Richard Linklater, figure emblématique du cinéma américain  #article #cinéma

S’il existe un singulier réalisateur et scénariste américain contemporain, c’est bien Richard Linklater, qui a commencé sa carrière à la fin des années 80. Cinéaste protéiforme et expérimental, tant narrativement que visuellement, son travail est marqué par la question du temps, du rêve et par des interrogations fondamentalement existentielles. Richard Linklater est un cinéaste du regard qui prend son temps pour contempler, analyser et comprendre ce qui l’entoure. Il est le cinéaste qui, de ses observations, cherche à montrer la poésie plutôt qu’atteindre une sorte de conclusion ou de vérité illusoire.

Ainsi, il est à l’origine de la trilogie Before Sunrise, Before Sunset et Before Midnight mettant en scène Ethan Hawke et Julie Delpy, drames romantiques parmi les plus belles histoires d’amour du cinéma. Les trois oeuvres tournées à plusieurs années d’intervalles présentent les mêmes personnages voyant leurs vies et leur relation évoluer au fur et à mesure des années, dans un cadre spatio-temporel restreint. Before Sunrise, par exemple, narre la rencontre fortuite des deux acteurs, amenés à se séparer au matin. Boyhood, dernier film en date du réalisateur, sorti l’été dernier, et tourné avec les mêmes acteurs sur une période de douze ans, transcende le dispositif de la trilogie. C’est aussi 12 ans d’histoires des États-Unis, de la politique à la musique, en passant par la technologie. On y suit la vie du jeune Mason, interprété par Ellar Coltrane, et de sa famille.

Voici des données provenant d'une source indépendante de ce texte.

/-- MCAST_SET once its checks have passed: the entry is written and MCAST_UPDATE goes out, or waits for a tag (R93, R94). -/
def Fif.mcastWrite (id idx job mask : Nat) (bits : List Byte) (b : Block) : Block :=
  let open_ := ((AMap.get? b.fif.masks idx).map (·.cmds)).getD []
  let b := b.onFif fun f => { f with masks := AMap.set f.masks idx ⟨job, mask, true, open_ ++ [(id, b.now + (b.job job).fabTmo * 8000000)]⟩ }
  (b.issue ⟨.mcast idx id, job, 0, 0, 0x50, 0, 130, Bits.leBytes 2 idx ++ bits⟩).getD b

/-- MCAST_UPDATE_ACK_RX: the acknowledgement matches by TAG and GEN, and its MCAST_SET completes OK; else it is late (R91, R94). -/
def Fif.mcastAck (sel : Nat) (b : Block) : Block :=
  match b.fif.mgmt[sel]? with
  | none => b
  | some p =>
    if p.opcode ≠ 0x51#8 then b
    else
      let b := b.dropMgmt sel
      let late := (b.bump R.fifLateCnt).lateWarn p
      match AMap.get? b.fif.tags p.tag.toNat with
      | none => late
      | some g =>
        match g.use with
        | .mcast idx id =>
          if g.gen ≠ p.gen.toNat then late
          else ((b.freeTag p.tag.toNat).onFif fun f => { f with
            masks := AMap.adjust f.masks idx fun m => { m with cmds := m.cmds.filter fun e => e.1 != id } }).ok id 0
        | _ => late

/-- An MCAST_SET is not answered: what waits for its tag is gone, its tag goes into quarantine, and it completes with a status (R90, R94). -/
def Block.mcastEnd (idx id st : Nat) (b : Block) : Block :=
  let b := b.onFif fun f => { f with
    masks := AMap.adjust f.masks idx fun m => { m with cmds := m.cmds.filter fun e => e.1 != id }
    tagWait := f.tagWait.filter fun w => w.use != .mcast idx id }
  let b := match b.fif.tags.find? fun e => e.2.use == .mcast idx id with
    | some (t, _) => b.quarantine t
    | none => b
  b.done id st 0

/-- MCAST_SET_TIMEOUT: no acknowledgement within the job's fabric-local timeout; MCAST_SET completes TIMEOUT and the entry is
invalid (R94). -/
def Fif.mcastTimeout (idx : Nat) (b : Block) : Block :=
  let due := (((AMap.get? b.fif.masks idx).map (·.cmds)).getD []).filter fun e => e.2 ≤ b.now
  due.foldl (fun b e => (b.onFif fun f => { f with masks := AMap.adjust f.masks idx fun m => { m with valid := false } }).mcastEnd idx e.1 St.timeout) b

/-! ## Ports -/

/-- A fabric port goes down: it leaves spraying and the credits of both directions are void (R73). -/
def Block.portDown (p : Nat) (b : Block) : Block :=
  let off (m : AMap Nat) : AMap Nat := m.filter fun (e : Nat × Nat) => e.1 / 8 != p
  (b.putBit R.fifPortUp p false).onFif fun f => { f with cred := off f.cred, credOut := off f.credOut, rxCred := off f.rxCred }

Le cinéma de Richard Linklater est à la fois d’une grande complexité dans ses thématiques mais brillant de simplicité et de légèreté dans la manière de les aborder. Ses films sont marqués, entre autres, par un beau constat existentiel. Prenons la trilogie Before comme illustration. Dans un flot de milliards d’humains, la vie de deux individus semble insignifiante. Mais à leur échelle, l’existence est presque une conceptualisation de l’infini : une simple rencontre, l’espace d’un instant infime, l’arbre des possibles explose en une multitude de nouvelles voies. Aussi minuscule qu’est l’être humain, sa vie est-elle si anodine, banale ? Le plus simplement du monde, Richard Linklater esquisse une réponse en peignant avec poésie et bienveillance ses personnages. Dans Boyhood, la mère de Mason incite un jour un ouvrier, personnage très secondaire, à reprendre ses études. Plus tard dans le film, il vient chaleureusement la remercier alors qu’elle mange avec ses enfants dans le restaurant qu’il dirige à présent. Linklater montre à quel point une simple existence, de surcroît difficile comme le film la raconte, peut en un instant avoir comme répercussions. Il s’agit d’un message magnifiquement universel.

Boyhood, la trilogie Before et d’autres films comme Dazed and Confused s’appuient sur une grande simplicité, sur la force du regard de Linkater pour exposer leur propos. Il en résulte des oeuvres presque naturalistes ancrées dans leur génération par ce qu’elles montrent mais, néanmoins, d’une grandiose intemporalité dans ce qu’elles disent.